On one hand, it is clear from $aba^{-1}=b^2$ that the action of some $n \in \mathbb N$ should be something like multiplication by $2$. However, in trying to determine $a^{-1}b a$ I needed some division by $2$, which led me to believe that the action I should be considering is more like
$$\mathbb Z \to_{\phi} \mathrm{Aut}(\mathbb Z[\frac{1}{2}])$$
where $\mathbb Z[\frac{1}{2}]$ is the additive group of $2$-adics. The action seems to be $\phi_n(m):=2^{n}(m)$.
Question 0: Does everything so far make sense?
Furthermore, in my problem, I was given two generators that map to $GL(2,\mathbb R)$.
Question 1: would it be more natural to study the action on $\mathbb R^4$? In particular, this would not be an irreducible representation, but we could have something like
$$\begin{pmatrix}2 & 0 &2 & 0\\ 0 & 1&0&2\\ 0 & 0 & 1 & 1\\ 0 & 0& 0 & 1 \end{pmatrix}$$
where $\mathbb Z$ embeds into the upper left quadrant, and $\mathbb Z[1/2]$ into the bottom right?
Question 2.1: Looking at this matrix got me wondering: how do elements of $\mathbb Z[1/2]$ look like as elements in the presentation $<a,b>$, I can't actually identify this with a subgroup, and how can I prove normality and that there actually is a subgroup that looks like $\mathbb Z[1/2]$?

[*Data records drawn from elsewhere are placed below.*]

/-- An earlier frame's PRESENT has still to be sent (R163), or the presentation mode to be changed for the frames of the epoch that
changes it (R182). -/
def State.updateBlocked (s : State) (frame : Nat) : Bool :=
  s.link.toPresent.any (fun f => seqAfter frame f)
    || (s.link.atomic != (s.get 0x490001 == 1) && notBefore frame s.link.modeFrom)

/-- A role entry owed to the Beacon is written (R391 step 9). -/
def State.settleRole (s : State) (gap : Nat) : State :=
  match s.pair.roleEntry with
  | none => s
  | some (old, new, cause) =>
    ({ s with pair := { s.pair with roleEntry := none } }).beaconAdd 4 0
      (leBytes 1 old ++ leBytes 1 new ++ leBytes 2 cause ++ leBytes 4 (s.get 0x48000C) ++ leBytes 4 gap) []

/-- The first UPDATE after a takeover ends the update gap (R391, R392). -/
def State.endGap (s : State) : State :=
  match s.pair.gapFrom with
  | none => s
  | some g =>
    let gap := s.now - g
    (({ s with pair := { s.pair with gapFrom := none } }).put 0x230008 gap).settleRole gap

/-- An UPDATE of tiles of a rectangle is sent once the retry buffer has room, while the map serves (R112, R149, R150, R154, R178); one
of a reopened rectangle, and the first after a takeover, carries flag [1] (R168). -/
def State.sendUpdate (s : State) (n column row count : Nat) : State :=
  match s.rectOf n with
  | none => s
  | some r =>
    let tiles := s.moduleTiles r.module column row count 1
    let claims := tiles.filterMap s.ownerOf
    let fit := decide (1 ≤ count ∧ count ≤ 8 ∧ column + count ≤ 120 ∧ row < 135)
      && claims.length == count && claims.all fun c => c.rect == n && c.state == .queued && !c.codes.isEmpty
    let payload := claims.flatMap fun c => tilePayload r.format c.codes
    let last := s.link.claims.all fun c => c.rect != n || tiles.contains c.tile || c.state == .sent || c.state == .staged
    let p : Packet :=
      { packetOf 1 r.module (column + 128 * row + 32768 * (count - 1) + 262144 * n) payload with
        flags := (if last then 1 else 0) + (if r.reopened || s.pair.gapFrom.isSome then 2 else 0), format := r.format, rect := n, tiles }
    if !fit || s.updateBlocked r.frame || !(s.mapServes && s.linkUp && s.link.waiting.isEmpty && s.linkRoom p) then s
    else
      let staging := s.link.atomic && !s.link.fallenBack.contains r.module
      let s := tiles.foldl (fun (s : State) t =>
        s.setClaims (mapOwner t (fun c => { c with state := .sent, atomic := staging, shown := false }) s.link.claims)) s
      let s := if staging then s else claims.foldl (fun s c => s.expect c.tile r.format c.codes) s
      (s.linkEmit p).endGap

/-- Tiles taken for the present frame are still to be gathered into rectangles of it. -/
def State.gathers (s : State) : Bool :=
  s.power.phase == .run && s.acting && s.mapServes && s.pair.yieldingSince.isNone && s.scene.taken.any fun t => s.modulePresent (s.tileModule t)

/-- A frame not after `f` has a tile still to be sent before that frame's PRESENT: one still to be gathered, or in a rectangle one Queued,
or one that waits for anything but a staged tile that this PRESENT is the first to show (R163). -/
def State.holdsBack (s : State) (f : Nat) : Bool :=
  (f == s.get 0x285004 && s.gathers) || s.link.claims.any fun c =>
    match s.rectOf c.rect with
    | none => false
    | some r =>
      !seqAfter r.frame f && match c.state with
        | .queued => true
        | .waiting => (match s.ownerOf c.tile with | some o => !o.atomic || o.shown | none => true)
        | _ => false

/-- The frame that the next PRESENT presents: the oldest not yet presented, else the current one again (R163, R183). -/
def State.nextPresent (s : State) : Nat := s.link.toPresent.headD (s.get 0x285004)

/-- At a tick the band changes gathered since the last one become due with its frame number (R187). -/
def State.latchBands (s : State) (frame : Nat) : State :=
  { s with care := { s.care with
      modules := s.care.modules.map fun (m : ModuleCare) => { m with due := m.due ++ m.change.toList.map fun b => (frame, b), change := none } } }

/-- The band that a BAND of a frame carries for a module: the latest change due with it or with an earlier frame. -/
def ModuleCare.bandDue (m : ModuleCare) (frame : Nat) : Option Nat := ((m.due.filter fun e => !seqAfter e.1 frame).getLast?).map (·.2)

/-- One BAND carries the band changes due with a frame; after training and after a takeover one names the band of every module, once
every band is known or the module's report is lost (R187). -/
def State.sendBand (s : State) (frame : Nat) : State :=
  let mods := s.care.modules.zipIdx
  let all := s.care.bandAll && mods.all fun (p : ModuleCare × Nat) => !s.modulePresent p.2 || p.1.band != 0xFF || p.1.lost
  let bands := mods.map fun (p : ModuleCare × Nat) =>
    if !s.modulePresent p.2 then 0xFF else if all then p.1.band else (p.1.bandDue frame).getD 0xFF
  if !s.linkUp || bands.all (· == 0xFF) then s
  else
    let s := s.linkSend (packetOf 3 0xFF frame (bands.flatMap fun b => leBytes 1 b))
    { s with care := { s.care with
        bandAll := s.care.bandAll && !all
        modules := (s.care.modules.zip bands).map fun (p : ModuleCare × Nat) =>
          { p.1 with due := p.1.due.filter fun e => seqAfter e.1 frame, inForce := if p.2 = 0xFF then p.1.inForce else p.2 } } }

/-- Every tile of a safety re-render has been sent: its PRESENT is due at once (R183). -/
def State.safetyDue (s : State) : Bool :=
  s.link.atomic && !s.link.rerendered.isEmpty && s.link.rerendered.all fun t =>
    (match s.ownerOf t with | some c => c.state == .sent || c.state == .staged | none => true) && s.scene.changed.all fun c => c.1 != t

/-- A PRESENT of a frame shows what is staged before it in sequence (R178, R182); `owed` when it is the frame's own PRESENT. -/
def State.present (s : State) (f : Nat) (owed : Bool) : State :=
  let s := if s.link.atomic then s.sendBand f else s
  let mine := s.link.claims.filter fun c => c.atomic && !c.shown && (c.state == .sent || c.state == .staged)
  let fmt := fun (c : Claim) => ((s.rectOf c.rect).map (·.format)).getD 0
  let s := mine.foldl (fun s c => s.expect c.tile (fmt c) c.codes) s
  let s := mine.foldl (fun (s : State) c => s.setClaims (mapOwner c.tile (fun o => { o with shown := true }) s.link.claims)) s
  let s := { s with link := { s.link with
      toPresent := if owed then s.link.toPresent.drop 1 else s.link.toPresent, fallenBack := []
      rerendered := if f = s.get 0x285004 then [] else s.link.rerendered } }
  s.linkSend (packetOf 2 0xFF f [])

/-- A PRESENT is sent once every rectangle of its frame has been (R163); after a safety re-render one with the current frame number is
sent at once (R183). -/
def State.sendPresent (s : State) : State :=
  let f := s.nextPresent
  if !s.linkUp then s
  else
    let current := s.get 0x285004
    let again := s.safetyDue && (f != current || s.holdsBack f)
    let s := if s.holdsBack f then s else s.present f true
    if again then s.present current false else s

/-- The ACK of a PRESENT delivers the staged tiles it showed (R161). -/
def State.ackPresent (s : State) : State :=
  (s.link.claims.filter fun c => c.shown && c.state == .staged).foldl (fun s c => s.deliver c.tile) s

/-- Staged tiles that a module discards are Queued again (R150, R164). -/
def State.unstage (s : State) (m : Nat) : State :=
  s.setClaims (s.link.claims.map fun c =>
    if c.state == .staged && !c.shown && (m == 0xFF || s.tileModule c.tile == m) then { c with state := .queued, atomic := false } else c)

/-! ### The commands' meanings -/

/-- RECTANGLE_ALLOCATE (R160): modules are 0 to 63. -/
def execRectangleAllocate (t module column row columns rows : Nat) (s : State) : Host.Outcome State Fault Refusal :=
  actIf (module < 64) t s fun s => s.allocate module column row columns rows

/-- UPDATE (R150): rectangles are 0 to 255. -/
def execUpdate (t rectangle column row count : Nat) (s : State) : Host.Outcome State Fault Refusal :=
  actIf (rectangle < 256) t s fun s => s.sendUpdate rectangle column row count

/-- DISCARD_STAGED (R150): a module, or 0xFF for all. -/
def execDiscardStaged (t module : Nat) (s : State) : Host.Outcome State Fault Refusal :=
  actIf (module < 64 || module == 0xFF) t s fun s => if s.linkUp then (s.linkControl 1 module 0 []).unstage module else s

end Sys2Proof.Machine
end

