/-- The modules' CRCs of a table after its commit, in the order of the modules present: a module that differs is loaded
again once, and a second failure raises cause 0x07 (R185). -/
def State.verifyTable (s : State) (crcs : List Nat) : State :=
  match s.loading with
  | none => s
  | some l =>
    if l.committedAt = none then s
    else
      let want := nth s.tableCrcs l.table 0
      let bad := (s.modulesPresent.zip crcs).filter fun p => p.2 != want
      let next := { s with care := { s.care with loads := s.care.loads.drop 1 } }
      if bad.isEmpty then next
      else if l.retried then bad.foldl (fun s p => s.raise 0xB 7 p.1) next
      else s.setLoading { l with offset := 0, committedAt := none, retried := true }

/-! ### Ageing (R189 to R192) -/

/-- Blocks of the panel. -/
def State.blocks (s : State) : Nat := s.blockColumns * s.blockRows

/-- The sensing correction of a block's cell, u2.14 (R194). -/
def State.senseOf (s : State) (b c : Nat) : Nat :=
  let x := 4 * (b % s.blockColumns)
  let y := 4 * (b / s.blockColumns)
  let m := y / 1080 * 8 + x / 1920
  let cell := 16 * (y % 1080 / 120) + x % 1920 / 120
  fieldLE (s.dom 0x49003A) (((m * 144 + cell) * 3 + c) * 2) 2

/-- efficiency of R191, u1.15. -/
def efficiency (stress : Nat) (d : Nat → Nat) (k : Nat) : Nat :=
  let i := stress / 2 ^ 27
  let f := stress / 2048 % 65536
  let e : Int := d i + (((d (i + 1) : Int) - d i) * f + 32768) / 65536
  min 32768 ((e.toNat * k + 8192) / 16384)

def State.decay (s : State) (c i : Nat) : Nat := fieldLE (s.dom 0x490031) (66 * c + 2 * i) 2
def State.stressOf (s : State) (b c : Nat) : Nat := (lookup (3 * b + c) s.care.counters).getD 0
def State.efficiencyOf (s : State) (b c : Nat) : Nat := efficiency (s.stressOf b c) (s.decay c) (s.senseOf b c)

/-- e_ref of a colour (R191). -/
def State.refEfficiency (s : State) (c : Nat) : Nat :=
  max (s.get 0x490032) ((List.range s.blocks).foldl (fun m b => min m (s.efficiencyOf b c)) 32768)

/-- The target gain of a block and colour (R191). -/
def targetGain (enabled : Bool) (e ref : Nat) : Nat :=
  if !enabled || decide (e < ref) then 32768 else min 32768 (roundDiv ((ref * 32768 : Nat) : Int) e).toNat

/-- The gain map of one run of 16 blocks of a row: entries whose target differs by the step are replaced, and the run is
held in Packed 2:1 (R192, R275). The answer is the tiles to mark. -/
def State.updateRun (s : State) (c by_ r : Nat) (targets : Nat → Nat) : State :=
  let b0 := by_ * s.blockColumns + 16 * r
  let n := min 16 (s.blockColumns - 16 * r)
  let old := (List.range n).map fun i => s.gainAt (b0 + i) c
  let hit := fun (i : Nat) => let g := s.gainAt (b0 + i) c; let w := targets (b0 + i); decide (s.get 0x490033 ≤ max g w - min g w)
  let hits := (List.range n).filter hit
  if hits.isEmpty then s
  else
    let new := old.zipIdx.map fun p => if hit p.2 then targets (b0 + p.2) else p.1
    let held := (throughWord 1 (new ++ List.replicate (16 - n) (new.getLastD 0))).take n
    let gains := held.zipIdx.foldl (fun g p => setEntry 32768 (3 * (b0 + p.2) + c) p.1 g) s.care.gains
    ({ s with care := { s.care with gains } }).mark (hits.map fun i => by_ / 2 * s.tileColumns + (16 * r + i) / 4)

/-- Every gain is recomputed (R191, R192). -/
def State.updateGains (s : State) : State :=
  let refs := (List.range 3).map s.refEfficiency
  let on := s.get 0x490034 == 1
  let s0 := s
  let s := (List.range 3).foldl (fun s c =>
    (List.range s0.blockRows).foldl (fun s by_ => (List.range ((s0.blockColumns + 15) / 16)).foldl (fun (s : State) r =>
      s.updateRun c by_ r fun b => targetGain on (s0.efficiencyOf b c) (nth refs c 0)) s) s) s
  let beyond := (List.range s0.blocks).foldl (fun n b =>
    n + ((List.range 3).filter fun c => decide (s0.efficiencyOf b c < nth refs c 0)).length) 0
  let s := ({ s with care := { s.care with eRef := refs } }).put 0x490037 beyond
  s.follow (decide (s.get 0x490038 < beyond)) 0xB 8

/-- One counter grows by its level, with the dither drawn at random (R190; log entry 1). -/
def State.growCounter (s : State) (n key level : Nat) : State :=
  let (s, d) := s.draw
  let old := (lookup key s.care.counters).getD 0
  let new := min 0xFFFFFFFF (old + (level * n + d % 64) / 64)
  let s := { s with care := { s.care with counters := setEntry 0 key new s.care.counters } }
  if new = 0xFFFFFFFF ∧ old ≠ new then s.bump 0x49003C else s

/-- Counters and levels as the twin link carries them (R190, R385). -/
def State.stressBytes (s : State) : Bytes :=
  let keys := List.range (3 * s.blocks)
  (keys.flatMap fun k => leBytes 4 ((lookup k s.care.counters).getD 0)) ++ keys.flatMap fun k => leBytes 1 ((lookup k s.care.levels).getD 0)

def State.sendStress (s : State) : State :=
  let b := s.stressBytes
  s.twinChunks 5 (b.length / 3840 + 1) 0 b

/-- The update of every counter and gain, once per second in Run and Hold; the active member's go to its partner, which counts none of
that time itself (R190). -/
def State.updateStress (s : State) : State :=
  let n := (s.now - s.care.lastUpdate) / 1000000000
  let moved := { s with care := { s.care with lastUpdate := s.care.lastUpdate + n * 1000000000 } }
  if n = 0 then s
  else if s.standby || !(s.power.phase == .run || s.power.phase == .hold) then moved
  else
    let s := (moved.care.levels.foldl (fun s p => s.growCounter n p.1 p.2) moved).updateGains
    if s.paired then s.sendStress else s

/-! ### Current sensing (R194) -/

/-- A run starts on a module. -/
def State.startSensing (s : State) (m : Nat) : State :=
  let s := ({ s with care := { s.care with sensing := some (m, s.now) } }).put 0x49003B 1
  s.linkControl 0x14 m 0 []

/-- The blocks of a sensing cell. -/
def State.cellBlocks (s : State) (m cell : Nat) : List Nat :=
  let x0 := m % 8 * 480 + cell % 16 * 30
  let y0 := m / 8 * 270 + cell / 16 * 30
  (List.range 30).flatMap fun j => (List.range 30).map fun i => (y0 + j) * s.blockColumns + x0 + i

/-- The correction of one cell and colour from its measured value; with no modelled efficiency the spec states none. -/
def State.correctCell (s : State) (m cell c value : Nat) : State :=
  if value = 0 then s
  else
    let sum := (s.cellBlocks m cell).foldl (fun n b => n + efficiency (s.stressOf b c) (s.decay c) 16384) 0
    let e := (looseDiv (sum : Nat) 900).toNat
    let (s, k) := if e = 0 then s.draw else (s, (roundDiv ((value * 16384 : Nat) : Int) e).toNat)
    let o := ((m * 144 + cell) * 3 + c) * 2
    let old := s.dom 0x49003A
    s.putDom 0x49003A (old.take o ++ leBytes 2 (max 0x2000 (min 0x8000 k)) ++ old.drop (o + 2))

/-- A sensing result (R194). -/
def State.senseResult (s : State) (m : Nat) (b : Bytes) : State :=
  let values := (List.range 432).map fun i => (i, fieldLE b (2 * i) 2)
  let s := values.foldl (fun s p => s.correctCell m (p.1 / 3) (p.1 % 3) p.2) s
  ({ s with care := { s.care with sensing := none } }).put 0x49003B (if values.any (fun p => p.2 != 0) then 2 else 3)

/-! ### Module events (R177) -/

/-- A module's event: a scrub mismatch marks its tile changed and raises cause 0x04. -/
def State.moduleEvent (s : State) (m : Nat) (b : Bytes) : State :=
  if byteAt b 0 = 1 then (s.mark (s.moduleTiles m (fieldLE b 2 2) (fieldLE b 4 2) 1 1)).raise 0xB 4 m else s

/-! ### The commands' meanings -/

/-- A command of a module number sends while this member owns the panel. -/
def onModule (m : Nat) (t : Nat) (s : State) (f : State → State) : Host.Outcome State Fault Refusal :=
  actIf (m < 64) t s fun s => if s.linkUp then f s else s

/-- READ_MODULE_STATUS (R173). -/
def execReadModuleStatus (t module : Nat) (s : State) : Host.Outcome State Fault Refusal :=
  onModule module t s fun s => s.linkRead 2 module 0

I would try and show that the homomorphism from your group $G$ to $GL_2(\Bbb{Q})$ given by $$ b\mapsto \pmatrix{2&0\cr0&1\cr},\qquad a\mapsto \pmatrix{1&1\cr0&1\cr} $$ is injective. The image of that homomorphism is the group $$ \Gamma=\left\{\pmatrix{x&y\cr0&1\cr}\bigg\vert\ x=2^n, y=m/2^k, m,n,k\in\Bbb{Z}\right\}. $$ The subgroup $N$ consisting of the elements of $\Gamma$ with $x=1$ is clearly normal. It is the image of the group generated by conjugates of $a$. A mildly unusual thing is that $a$ is conjugate to its "square root". By that I mean the element $$ a^{1/2}:=b^{-1}ab. $$ After all, $$ a^{1/2}a^{1/2}=b^{-1}abb^{-1}ab=b^{-1}a^2b=a. $$ We also have $$a^{1/4}:=b^{-2}ab^2,$$ as $$ a^{1/4}a^{1/4}=b^{-2}a^2b^2=b^{-1}(b^{-1}a^2b)b=b^{-1}ab=a^{1/2}. $$ I haven't checked everything, but it sure looks like we can go on indefinitely. $$ N=\langle a, a^{1/2},a^{1/4},a^{1/8},\ldots\rangle\unlhd G, $$ and then if you can show that $G=N\rtimes \langle b\rangle$ you are done, I think.